心中思疑盤盤而起,便是這心裏頭起了喃思之後,蕭楚愔這才揮了手,示意家丁可以退下。大小姐既已示意,家丁自無久呆之禮,故而忙是行了拜禮,家丁這才隨着螢草退了出去。
含着肩倒行退出,直到家丁離了書房,蕭楚愔這纔開口詢道:“廂竹,這一事你怎麼看?”
“大小姐是詢此事嗎?”稍了一頓,隨後凝思,淺尋片刻後,廂竹這才說道:“這一件事,光是憑此,廂竹也難說出個所以然來。茶田作坊管事的是楊主事,這楊主事的爲人,大小姐也是清的,乃是一個知恩當記之人。作坊之事由他辦處,自當不會有錯,按理來說也不可能出現這樣大的禍事。可是……”
話到這兒,不由一頓,便是頓後,廂竹繼續說道。
“只是楊主事畢竟也是人,雖作坊之事他皆上心,可這樣多的瑣繁之事,免不得會出現一二處紕漏。那茶田的作坊,繁繁瑣瑣的物件甚多,每日上工的茶農也是多的。炒茶製茶,火燭更是少不得,就算一二處沒個留神,不小心失了火走了水,要廂竹來說,也不是沒這個可能。”
一個人,做事雖然嚴謹,卻也耐不得偶的一二次失了錯,故而因着楊主事不夠留神,作坊走水燒了一切,廂竹覺着也有這種可能。
廂竹這一番道言,自是有根有據,只是這根據皆有的話,不知爲何卻叫蕭楚愔的眉心都鎖了幾分。僅僅蹙起的眉,鎖得連着眸中也遊現幾分說不明清的隱色,便是一番再凝下的審凝,蕭楚愔蹙眉自語喃道。
“這一件事,當真是不留神之下,引起的火燭之災。”
大小姐這一番話,明顯揣了隱意,也是從大小姐這一番喃語中嗅道意思不對,廂竹那處的面色也跟着變了。面色驟變,話卻不敢道言,而是稟着氣候在一旁,生怕發出的聲響攪了大小姐的喃思。

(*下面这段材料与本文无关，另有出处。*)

@[simp] theorem State.arbiter_ret (b : Byte) : (s.ret b).arbiter = s.arbiter := rfl
@[simp] theorem State.arbiter_retDraw : s.retDraw.arbiter = s.arbiter := rfl
@[simp] theorem State.arbiter_markChanged (c : Bool) : (s.markChanged c).arbiter = s.arbiter := rfl
@[simp] theorem State.arbiter_setUart (i : Nat) (n : UartUnit) : (s.setUart i n).arbiter = s.arbiter := rfl
@[simp] theorem arbiter_forUarts (f : UartUnit → UartUnit × Bool) : (forUarts f s).arbiter = s.arbiter := rfl

theorem State.arbiter_emit {e : Event} (he : e.ofArbiter = false) : (s.emit e).arbiter = s.arbiter := by
  simp [State.arbiter, he]

@[simp] theorem State.arbiter_setChan (c : Channel) (ch : SioChannel) : (s.setChan c ch).arbiter = s.arbiter := by
  cases c <;> rfl

@[simp] theorem State.arbiter_setSioLine (c : Channel) (l : HostLine) : (s.setSioLine c l).arbiter = s.arbiter := by
  cases c <;> rfl

@[simp] theorem State.arbiter_writeLoc (l : Loc) (d : Byte) : (s.writeLoc l d).arbiter = s.arbiter := by
  rw [State.writeLoc_frame]
  rfl

@[simp] theorem arbiter_sioReturn (c : Channel) : (sioReturn c s).arbiter = s.arbiter := by
  cases c with
  | a =>
    rw [sioReturn, sioReti_frame]
    rfl
  | b => rfl

@[simp] theorem arbiter_sioPop (c : Channel) : (sioPop c s).arbiter = s.arbiter := by
  rcases sioPop_cases c s with ⟨-, h⟩ | ⟨b, r, -, h⟩ <;> simp [h]

@[simp] theorem arbiter_sioTickChan (c : Channel) : (sioTickChan c s).arbiter = s.arbiter := by
  rw [sioTickChan_frame]
  cases c <;> rfl

@[simp] theorem arbiter_controlWrite (d : Byte) : (controlWrite d s).arbiter = s.arbiter := by
  obtain ⟨es, hevents, hkinds⟩ := controlWrite_events d s
  have hnone : es.filter Event.ofArbiter = [] := by
    refine List.filter_eq_nil_iff.2 fun e he => ?_
    rcases hkinds e he with rfl | htransfer
    · simp [Event.ofArbiter]
    · cases e <;> simp [Event.isTransfer, Event.ofArbiter] at htransfer ⊢
  rw [controlWrite_frame]
  simp [State.arbiter, hevents, hnone]

end

/-! The outcomes that keep the view. -/

/-- Where the outcome is a next state, its view is that of `s`. -/
def KeepsArbiter (s : State) (o : Host.Outcome State Fault Refusal) : Prop := ∀ t, o = .next t → t.arbiter = s.arbiter

section
variable {s : State}

theorem KeepsArbiter.next {t : State} (h : t.arbiter = s.arbiter) : KeepsArbiter s (.next t) := by
  rintro _ ⟨⟩
  exact h

theorem readAt_keepsArbiter (l : Loc) : KeepsArbiter s (readAt l s) := by
  intro t h
  obtain ⟨-, rfl⟩ := readAt_inv h
  rfl

theorem writeAt_keepsArbiter (l : Loc) (d : Byte) : KeepsArbiter s (writeAt l d s) := by
  intro t h
  obtain ⟨-, ⟨-, rfl⟩ | ⟨-, rfl⟩⟩ := writeAt_inv h
  · rfl
  · simp

theorem wr0Write_keepsArbiter (c : Channel) (crc : BitVec 2) (cmd ptr : BitVec 3) {act : State → State}
    (hact : ∀ u, (act u).arbiter = u.arbiter) : KeepsArbiter s (wr0Write c crc cmd ptr act s) :=
  .next (by simp [setPtr, storeWr0, hact])

theorem execInSioCtrl_keepsArbiter (c : Channel) : KeepsArbiter s (execInSioCtrl c s) := by
  unfold execInSioCtrl
  split
  · split
    · rintro _ ⟨⟩
    · exact .next (by simp [setPtr])
  all_goals exact .next (by simp [setPtr])

theorem uartIn_keepsArbiter (i : Nat) (value : Uart → Byte) (after : Uart → Uart) (touch : Uart → Bool) :
    KeepsArbiter s (uartIn i s value after touch) := by
  intro t h
  obtain ⟨n, -, rfl⟩ := uartIn_inv h
  rfl

theorem uartOut_keepsArbiter (i : Nat) (after : Uart → Uart) (touch : Bool) :
    KeepsArbiter s (uartOut i s after touch) := by
  intro t h
  obtain ⟨n, -, rfl⟩ := uartOut_inv h
  rfl

theorem execOutUartThr_keepsArbiter (i : Nat) (d : Byte) : KeepsArbiter s (execOutUartThr i d s) := by
  unfold execOutUartThr
  split
  · rintro _ ⟨⟩
  · exact .next (State.arbiter_emit _ rfl)

theorem execEvtTick_keepsArbiter : KeepsArbiter s (execEvtTick s) := by
  unfold execEvtTick
  split
  · rintro _ ⟨⟩
  · exact .next (by simp [sioTick])

theorem execEvtPulse_keepsArbiter : KeepsArbiter s (execEvtPulse s) :=
  .next (by split <;> rfl)

end

/-- The operation is a fetch, a poll or a reset: the four kinds that reach the arbiter or the detector. -/
def reachesArbiter : Instr → Bool
  | .mfetchLo _ | .mfetchHi _ | .evtPoll | .evtReset | .evtCpuReset => true
  | _ => false

/-- Every operation that is no fetch, no poll and no reset keeps the view. -/
theorem exec_keepsArbiter (i : Instr) (s : State) (h : reachesArbiter i = false) : KeepsArbiter s (exec i s) := by
  cases i with
  | mfetchLo | mfetchHi | evtPoll | evtReset | evtCpuReset => cases h
  | mrdLo | mrdHi => exact readAt_keepsArbiter _
  | mwrLo | mwrHi => exact writeAt_keepsArbiter _ _
  | outBsel | outRb | outWin | inBsel | inRb | inWin | outTrace | inTrace | inUnmapped | outUnmapped => exact .next rfl
  | inSioData c => exact .next (arbiter_sioPop s c)
  | outSioData c d => exact .next ((State.arbiter_emit _ rfl).trans (s.arbiter_setSioLine _ _))
  | inSioCtrl => exact execInSioCtrl_keepsArbiter _
  | outSioCmd0 | outSioCmd1 | outSioCmd2 | outSioCmd5 => exact wr0Write_keepsArbiter _ _ _ _ fun _ => rfl
  | outSioCmd3 | outSioCmd4 | outSioCmd6 => exact wr0Write_keepsArbiter _ _ _ _ fun u => u.arbiter_setChan _ _
  | outSioCmd7 c => exact wr0Write_keepsArbiter _ _ _ _ fun u => arbiter_sioReturn u c
  | outSioWrn => exact .next (s.arbiter_setChan _ _)
  | inUartRbr | inUartDll | inUartIer | inUartDlm | inUartIir | inUartLcr | inUartMcr | inUartLsr | inUartMsr
  | inUartScr =>
    unfold exec
    exact uartIn_keepsArbiter _ _ _ _
  | outUartThr => exact execOutUartThr_keepsArbiter _ _
  | outUartDll | outUartIer | outUartDlm | outUartFcr | outUartLcr | outUartMcr | outUartScr | outUartLsrMsr =>
    unfold exec
    exact uartOut_keepsArbiter _ _ _
  | inDbDlo | inDbDhi | inDbCtl | inDbDir | outDbDlo | outDbDhi | outDbDir => exact .next rfl
  | outDbCtl d => exact .next (arbiter_controlWrite s d)
  | evtTick => exact execEvtTick_keepsArbiter
  | evtPulse => exact execEvtPulse_keepsArbiter

/-! The poll, the fetch and the button reset. -/

theorem poll_sniff (s : State) : (poll s).sniff = s.sniff := by
  rw [poll_frame]

/-- The button reset touches the detector, the bank-select registers and the events (70_reset_and_hazards.md R452). -/
theorem exec_evtCpuReset_inv {s t : State} (h : exec .evtCpuReset s = .next t) :
    t.sniff = .idle ∧ t.live = s.live ∧ t.events = s.events ++ [.cpuReset] := by
  cases h
  cases s.cfg.buttonResetsBank <;> exact ⟨rfl, rfl, rfl⟩

theorem retiCount_poll (s : State) : retiCount (poll s) = retiCount s := by
  rcases poll_cases s with ⟨-, h⟩ | ⟨src, v, -, -, h⟩ <;> simp [h, retiCount]

theorem retiCount_onReti (s : State) : retiCount (onReti s) = retiCount s := by
  by_cases h : s.live = some .sio
  · rw [onReti_of_sio h, retiCount_poll, sioReti_eq]
    rfl
  · rw [onReti_of_not_sio h, retiCount_poll]
    rfl

/-- A step of the detector is a return and emits one RETI, or moves the detector's own state only. -/
theorem sniffStep_returns_or_moves (b : Byte) (s : State) :
    retiCount (sniffStep b s) = retiCount s + 1 ∨ ∃ q : Sniff, sniffStep b s = { s with sniff := q } := by
  rcases sniffStep_cases b s with hmoves | ⟨-, -, hreturn⟩
  · exact .inr hmoves
  · left
    rw [hreturn, retiCount_onReti]
    simp [retiCount]

/-- A fetch that emits no RETI keeps the live source and the events. -/
theorem fetchAt_inv_of_no_return {l : Loc} {s t : State} (h : fetchAt l s = .next t) (hreti : retiCount t = retiCount s) :
    t.live = s.live ∧ t.events = s.events := by
  obtain ⟨-, rfl⟩ := fetchAt_inv h
  rcases sniffStep_returns_or_moves (s.readLoc l) (s.ret (s.readLoc l)) with hreturn | ⟨q, hmoves⟩
  · exact absurd (hreti.symm.trans hreturn) (Nat.ne_of_lt (Nat.lt_succ_self _))
  · rw [hmoves]
    exact ⟨rfl, rfl⟩

/-! The obligations. -/

/-- Settles O45: the poll and the two resets one by one; every other operation that is no fetch keeps the view. -/
theorem onlyFetchesAndResetsMoveTheDetector : Obligations.OnlyFetchesAndResetsMoveTheDetector := by
  intro i s t hexec hfetch
  cases hreach : reachesArbiter i with
  | false =>
    have hsniff : t.sniff = s.sniff := congrArg ArbiterView.sniff (exec_keepsArbiter i s hreach t hexec)
    rwa [if_neg]
    rintro (rfl | rfl) <;> cases hreach
  | true =>
    cases i with
    | mfetchLo | mfetchHi => cases hfetch
    | evtPoll =>
      cases hexec
      exact poll_sniff s
    | evtReset =>
      cases hexec
      rfl
    | evtCpuReset => exact (exec_evtCpuReset_inv hexec).1
    | _ => cases hreach

/-- Settles O46: a poll finds the line owned, a fetch that is no return and the button reset leave the live source and
emit no injection, and every other operation keeps the view. -/
theorem liveSourceStaysUntilReturnOrReset : Obligations.LiveSourceStaysUntilReturnOrReset := by
  intro i s t src hexec hlive hreset hreti
  rw [← hlive]
  cases hreach : reachesArbiter i with
  | false =>
    have hview := exec_keepsArbiter i s hreach t hexec
    exact ⟨congrArg ArbiterView.live hview, injectCount_of_arbiter hview⟩
  | true =>
    cases i with
    | mfetchLo | mfetchHi =>
      obtain ⟨hkept, hevents⟩ := fetchAt_inv_of_no_return hexec hreti
      exact ⟨hkept, by rw [hevents]⟩
    | evtPoll =>
      cases hexec
      have howned : s.live ≠ none := by simp [hlive]
      rw [poll_of_silent (.inl howned)]
      exact ⟨rfl, rfl⟩
    | evtReset => exact absurd rfl hreset
    | evtCpuReset =>
      obtain ⟨-, hkept, hevents⟩ := exec_evtCpuReset_inv hexec
      exact ⟨hkept, by simp [hevents, Event.isInject]⟩
    | _ => cases hreach

end Sys2Proof.Machine
end

section
/-! The two resets (70_reset_and_hazards.md R450, R452). A power-on reset is `resetRegisters`, whose values are those of
10_state.md; the button reset is one equation per setting of `BUTTON_RESETS_BANK`. -/

namespace Sys2Proof.Machine

section
variable (s : State)

theorem exec_evtReset : exec .evtReset s = .next ((resetRegisters s).emit .cpuReset) := rfl

theorem exec_evtCpuReset : exec .evtCpuReset s =
    .next ((if s.cfg.buttonResetsBank then resetBanks { s with sniff := .idle } else { s with sniff := .idle }).emit
      .cpuReset) := rfl

end

section
variable {s : State}

theorem exec_evtCpuReset_of_banksKept (h : s.cfg.buttonResetsBank = false) :
    exec .evtCpuReset s = .next ({ s with sniff := .idle }.emit .cpuReset) := by
  simp [exec_evtCpuReset, h]

theorem exec_evtCpuReset_of_banksReset (h : s.cfg.buttonResetsBank = true) :
    exec .evtCpuReset s = .next ((resetBanks { s with sniff := .idle }).emit .cpuReset) := by
  simp [exec_evtCpuReset, h]

end

/-- Settles O48: the power-on values of `resetRegisters`, written out for the channels, the UARTs and the disk bridge. -/
theorem powerOnResetRestoresEveryRegister : Obligations.PowerOnResetRestoresEveryRegister := by
  intro s
  rw [exec_evtReset]
  simp only [resetRegisters, State.emit, SioChannel.reset, Uart.reset, DiskBridge.reset]

/-- Settles O49: the two settings of `BUTTON_RESETS_BANK`. -/
theorem buttonResetKeepsDeviceState : Obligations.ButtonResetKeepsDeviceState := by
  intro s
  constructor
  · exact exec_evtCpuReset_of_banksKept
  · exact exec_evtCpuReset_of_banksReset

end Sys2Proof.Machine
end

section
/-! The decoder and the encoder are inverse (30_encoding.md R100 to R113). A port of a valid configuration and its device
and offset determine each other; with that, each device's part of the decoder is read off once in each direction, and O52
and O53 are one case per form of word. -/

namespace Sys2Proof

open Machine

/-! Ports: from a device's offset to the lookup of its port. -/

/-- A port number below 256 is the port of its own I/O address. -/
theorem addrPort_ofNat_toNat (p : Byte) : addrPort (BitVec.ofNat 16 p.toNat) = p := by
  refine BitVec.eq_of_toNat_eq ?_
  have hp := p.isLt
  simp only [addrPort, BitVec.extractLsb'_toNat, BitVec.toNat_ofNat, Nat.shiftRight_zero]
  omega

section
variable {c : Config} (hcfg : configValid c = true)
include hcfg

theorem lookupPort_bank : lookupPort c (addrPort (BitVec.ofNat 16 c.portBank)) = some (.bank, 0) :=
  lookupPort_mem hcfg (r := ⟨c.portBank, 1, .bank⟩) (mem_portMap.2 (.inl rfl)) Nat.one_pos

theorem lookupPort_window (hs : c.scheme = .dual) :
    lookupPort c (addrPort (BitVec.ofNat 16 c.portWin)) = some (.window, 0) :=
  lookupPort_mem hcfg (r := ⟨c.portWin, 1, .window⟩) (mem_portMap.2 (.inr (.inl ⟨hs, rfl⟩))) Nat.one_pos

theorem lookupPort_trace : lookupPort c (addrPort (BitVec.ofNat 16 c.tracePort)) = some (.trace, 0) :=
  lookupPort_mem hcfg (r := ⟨c.tracePort, 1, .trace⟩) (mem_portMap.2 (by simp)) Nat.one_pos

theorem lookupPort_sio {o : Nat} (ho : o < 4) :
    lookupPort c (addrPort (BitVec.ofNat 16 (c.sioBase + o))) = some (.sio, o) :=
  lookupPort_mem hcfg (r := ⟨c.sioBase, 4, .sio⟩) (mem_portMap.2 (by simp)) ho

theorem lookupPort_sioData (ch : Channel) :
    ∃ o, lookupPort c (addrPort (BitVec.ofNat 16 (sioDataPort c ch))) = some (.sio, o) ∧
      sioIsData o = true ∧ sioChannel o = ch := by
  cases ch with
  | a => exact ⟨1, lookupPort_sio hcfg (o := 1) (by decide), rfl, rfl⟩
  | b => exact ⟨3, lookupPort_sio hcfg (o := 3) (by decide), rfl, rfl⟩

theorem lookupPort_sioCtrl (ch : Channel) :
    ∃ o, lookupPort c (addrPort (BitVec.ofNat 16 (sioCtrlPort c ch))) = some (.sio, o) ∧
      sioIsData o = false ∧ sioChannel o = ch := by
  cases ch with
  | a => exact ⟨0, lookupPort_sio hcfg (o := 0) (by decide), rfl, rfl⟩
  | b => exact ⟨2, lookupPort_sio hcfg (o := 2) (by decide), rfl, rfl⟩

theorem lookupPort_uart {i o : Nat} (hi : i < c.uarts.length) (ho : o < 8) :
    lookupPort c (addrPort (BitVec.ofNat 16 (uartPort c i o))) = some (.uart i, o) := by
  have hu : c.uarts[i]? = some c.uarts[i] := List.getElem?_eq_getElem hi
  simp only [uartPort, hu]
  exact lookupPort_mem hcfg (r := ⟨c.uarts[i].base, 8, .uart i⟩)
    (mem_portMap.2 (.inr (.inr (.inr (.inl ⟨i, _, hu, rfl⟩))))) ho

theorem lookupPort_disk {o : Nat} (ho : o < c.dbSize) :
    lookupPort c (addrPort (BitVec.ofNat 16 (c.dbBase + o))) = some (.disk, o) :=
  lookupPort_mem hcfg (r := ⟨c.dbBase, c.dbSize, .disk⟩) (mem_portMap.2 (by simp)) ho

end

/-! Ports: from the lookup of a port back to its number. -/

section
variable {c : Config} {p : Byte} {o : Nat}

/-- Offset `o` of a device is port `p`: the device exists under the scheme, the offset is one of its window, and the
device's base and the offset give the port (41_port_dispatch.md R170, R171). -/
def PortOf (c : Config) (p : Byte) (o : Nat) : RegionDevice → Prop
  | .bank => c.portBank = p.toNat
  | .window => c.scheme = .dual ∧ c.portWin = p.toNat
  | .sio => o < 4 ∧ c.sioBase + o = p.toNat
  | .uart i => i < c.uarts.length ∧ o < 8 ∧ uartPort c i o = p.toNat
  | .disk => o < c.dbSize ∧ c.dbBase + o = p.toNat
  | .trace => c.tracePort = p.toNat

靜下未語斷攪,廂竹聽着蕭楚愔續着喃詢說道:“楊主事做事可不是一分兩分的嚴謹,那一份細膩,連着我也得歎服。這作坊火燭之事既是由他查審,按理來說當不會出事纔對。”
蹙着眉,自言自喃,蕭楚愔說道。
“每日下工之後都得親自上作坊看查,這樣細微慎謹,如何還會出錯?楊主事可是茶田的老人,不管是茶田裏的一切,還是作坊裏的一切,哪一樣他是不清的,這作坊裏何處火燭必須慎謹小心,顯然整座茶田也尋不出幾號人能明過他。由他親去辦處這一件事,我總覺着當不會出現錯紕纔對,再說了……”
又是一頓,人復着繼續思着什麼,等着那過心的思在心尖復轉一圈,蕭楚愔這才續着開口再道。
“再說了,如今茶田那處的作坊,真的還會走水?這一次的火,真是失誤所致?”
喃疑出的話,實在叫人聽而不明,當下廂竹那處也是現了不解。直接迷鎖了眉,廂竹說道:“大小姐,您這話,可是想指……”
心裏頭多少猜了一些,只是這些思猜得出的話,廂竹那兒不敢妄下道言,當下話將出口,卻又及時收頓嘴邊。這有些事,不是廂竹一個丫鬟可以說的,不過蕭楚愔那兒卻可。當下接了廂竹的話頭,將廂竹那斷頓未語的話接下去說道。
“以前的作坊是何模樣,咱不是沒有見過,熊主事得權之時,利貪了多少?你我皆是心清。這下撥到遠洲的銀兩,除了那些個零頭,其他幾乎全入了熊主事的腰包。連着茶農的工錢都苛刻到那種地步,更何況是其他的,便是這些死物,他又如何捨得耗費銀兩來維繕。”
給活人的工錢,熊主事都能昧着心肝訛貪奪下,更何況是死物的維繕,自然更不可能。
當初祕潛遠洲,事後身份曝光,蕭楚愔便曾細查過茶田內的一切。對於茶農居住之所以及作坊的一切陋簡,蕭楚愔也已明言改整,所需的銀兩她甚至都已經下批。
現如今的作坊,那是細整之後的作坊,一切安全措施全部重新合整。以前那劣惡的作坊,都未曾聽說走過水,失過火,更何況是現在。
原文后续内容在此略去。